WJBZ-FM
- Seymour, Tennessee; United States;
- Broadcast area: Knoxville, Tennessee
- Frequency: 96.3 MHz
- Branding: Praise 96.3

Programming
- Format: Southern Gospel

Ownership
- Owner: M & M Broadcasting
- Sister stations: WMYL, WYSH, WQLA

History
- First air date: March 31, 1991
- Former call signs: WJBZ (1990–1998)
- Call sign meaning: founder J. B a z ell Mull

Technical information
- Licensing authority: FCC
- Facility ID: 59808
- Class: A
- ERP: 2,900 watts
- HAAT: 146 meters (479 feet)
- Transmitter coordinates: 35°56′17″N 83°42′11″W﻿ / ﻿35.93806°N 83.70306°W

Links
- Public license information: Public file; LMS;
- Website: praise963.com

= WJBZ-FM =

WJBZ-FM (96.3 FM, "Praise 96.3") is a radio station licensed to serve Seymour, Tennessee. The station is owned by M & M Broadcasting, Ron Meredith. It airs a Southern Gospel music format.

WJBZ-FM was started by the late J. Bazzel Mull, a longtime preacher and the founder of the Mull Singing Convention program.

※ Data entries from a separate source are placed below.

/-- Whether every task of an instance that was running has been pre-empted or has committed (R373). -/
def instPreempted (s : State) (n : Nat) : Bool :=
  s.tasks.all fun e => e.2.inst ≠ n || !e.2.preempt || e.2.st = .preempted || e.2.st = .failed
/-- The PREEMPTED record of an instance's launch (R408, R409). -/
def preemptedRecord (s : State) (n : Nat) : State :=
  match s.inst? n with
  | none => s
  | some i =>
    match (s.queueAt i.queue).started.find? fun (p : Started) => launched p n with
    | some p => writeRecord s i.queue (recordBytes p.pos 1 2 (hdrOf p.op).tag 7 0 0 n s.time.toNat 0)
    | none => s
/-- The status with which a PREEMPT or an ENDINST that has started completes now; `none` while it does not (R401, R408). -/
def completion (s : State) (p : Started) : Option Nat :=
  match p.op with
  | .preempt _ n => if (s.live? n.toNat).isNone then some 8 else if instPreempted s n.toNat then some 0 else none
  | .endinst _ n => if (s.live? n.toNat).isNone then some 0 else none
  | _ => none
/-- A started packet of a queue completes if it can, with its record (R401, R409). What comes after it comes after all that it has done
in the memory order (R403). -/
def completePacket (s : State) (q : Nat) (p : Started) : State :=
  let k := s.queueAt q
  if !k.started.contains p then s
  else
    match completion s p with
    | none => s
    | some c =>
      let s := settleTs s
      let s := match p.op with
        | .preempt _ n => if c = 0 then preemptedRecord s n.toNat else s
        | _ => s
      let s := s.setQueue q { s.queueAt q with started := k.started.erase p }
      packetRecord s q p.pos p.op c (p.inst.getD 0)
/-- Every packet that can complete does so: its condition holds at that moment (R401, R408). -/
def completePackets (s : State) : State :=
  s.queues.foldl (fun s e => e.2.started.foldl (fun s p => completePacket s e.1 p) s) s
/-- PACKET_COMPLETE: the packet at position b of queue a completes, and any that was started at that position before the queue was last
enabled. -/
def execPacketComplete (s : State) : Out :=
  .next (((s.queueAt s.ev.a).started.filter fun p => p.pos = s.ev.b).foldl (fun t p => completePacket t s.ev.a p) s)

/-- INSTANCE_END_OF_LIFE: instance a is no longer live, and its launch's record is written (R16). -/
def execInstanceEndOfLife (s : State) : Out :=
  let n := s.ev.a
  let s' := dropStatics s n
  .next (match s'.inst? n with
    | some i => if instOver s' n i then retireInstance s' n i else s
    | none => s)
/-- FRONT_END_WRITE_FAULT: writes kept back by queue a are made again, and hold the queue in Fetch-fault where one faults; those
kept after a dropped write wait for CMD 4 (R466). -/
def execFrontEndWriteFault (s : State) : Out :=
  let q := s.ev.a
  let k := s.queueAt q
  .next (if !k.shut && !k.held.isEmpty && k.token.isNone then releaseHeld s q else s)
/-- Whether a core of an instance has been charged more than FBUD cycles (R376). -/
def overBudget (i : Inst) : Bool := i.charged.any fun e => i.img.fbud < e.2
/-- Whether an instance of a timed queue has reached its deadline with tasks to commit: R415 then lets its record be BUDGET
(DESIGN CHOICE, assumption log 73). -/
def pastDeadline (s : State) (n : Nat) (i : Inst) : Bool :=
  qClass i.desc = 2 && i.deadline ≤ s.time.toNat && (!i.recs.isEmpty || s.tasks.any fun e => e.2.inst = n && e.2.st ≠ .failed)
/-- An instance that has passed its deadline: R415 leaves it no record but BUDGET unless a fault, an uncorrectable error or an integrity
violation was first, whatever else R409 would name (DESIGN CHOICE, assumption log 73). -/
def Inst.late (i : Inst) : Inst :=
  let cls := i.cause.toNat / 2 ^ 24
  if cls = 12 ∨ cls = 13 then { i with cause := 0 } else i
/-- BUDGET_EXCEED: timed instance a has exceeded FBUD on a core, or not committed by its deadline (R376, R415). -/
def execBudgetExceed (s : State) : Out :=
  .next (match s.inst? s.ev.a with
    | some i =>
      if i.ended then s
      else if pastDeadline s s.ev.a i then endInstance (s.setInst s.ev.a i.late) s.ev.a .budget
      else if i.reserved && overBudget i then endInstance s s.ev.a .budget
      else s
    | none => s)

/-! ## The host's registers (R392-R395, R399, R444) -/

/-- A host write that takes effect once BAR0 is open (R444). -/
def hostWrite (s : State) (f : State → State) : Out := .next (if s.booted then f s else s)
/-- TAIL: the maximum of its value and the value written. -/
def execTail (q : Nat) (v : W64) (s : State) : Out := hostWrite s fun s => if q < 1024 then bellWrite s q 0x00 v else s
/-- CPLHEAD, as TAIL. -/
def execCplhead (q : Nat) (v : W64) (s : State) : Out := hostWrite s fun s => if q < 1024 then bellWrite s q 0x18 v else s
/-- CTRL command 1. -/
def execQueueEnable (q : Nat) (s : State) : Out := hostWrite s fun s => if q < 1024 then queueEnable s q else s
/-- CTRL command 2. -/
def execQueueDisable (q : Nat) (s : State) : Out := hostWrite s fun s => if q < 1024 then queueDisable s q else s
/-- CTRL command 3. -/
def execQueueSkip (q : Nat) (s : State) : Out := hostWrite s fun s => if q < 1024 then queueSkip s q else s
/-- CTRL command 4. -/
def execQueueUnfreeze (q : Nat) (s : State) : Out := hostWrite s fun s => if q < 1024 then queueUnfreeze s q else s
/-- IFSEL: DONE stays clear for a value outside IFVER's ranges (R393, R447). -/
def execIfsel (v : W64) (s : State) : Out :=
  hostWrite s fun s =>
    let x := v &&& 0x1FF
    let ok : Bool := offers s 16 18 2 (bits x 0 4).toNat && offers s 24 28 4 (bits x 4 4).toNat
    { s with ifsel := if ok then x else x &&& 0xFF }
/-- A write of an 8-byte register without behaviour of its own: a word of a disabled queue's descriptor (R392, R394). -/
def execRegisterWrite (off : Nat) (v : W64) (s : State) : Out :=
  hostWrite s fun s =>
    let q := off / 64
    let k := s.queueAt q
    let lo := off % 64 * 8
    if off < 65536 ∧ off % 8 = 0 ∧ k.st = .disabled then
      let m : BitVec 512 := (BitVec.allOnes 64).setWidth 512 <<< lo
      s.setQueue q { k with desc := (k.desc &&& ~~~m) ||| (v.setWidth 512 <<< lo) }
    else s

The station was assigned the WJBZ-FM call letters by the Federal Communications Commission on August 28, 1990.
In 2015 Ron Meredith and M & M broadcasting bought the station. WJBZ’s format is Southern Gospel and was in jeopardy of changing formats.
M & M Broadcasting’s Ron Meredith and Jack Ryan (Eric Hammond) decided to dedicate one year to try to revive the station and the format.
In March or 2015 the station celebrated its 25th anniversary with an overwhelming community display during a station open house. That year the station was named Southern Gospel radio station of the year in the United States. The station repeated the accomplishment in 2016,2017,2018,2019,2020. A feat never before accomplished by another radio station.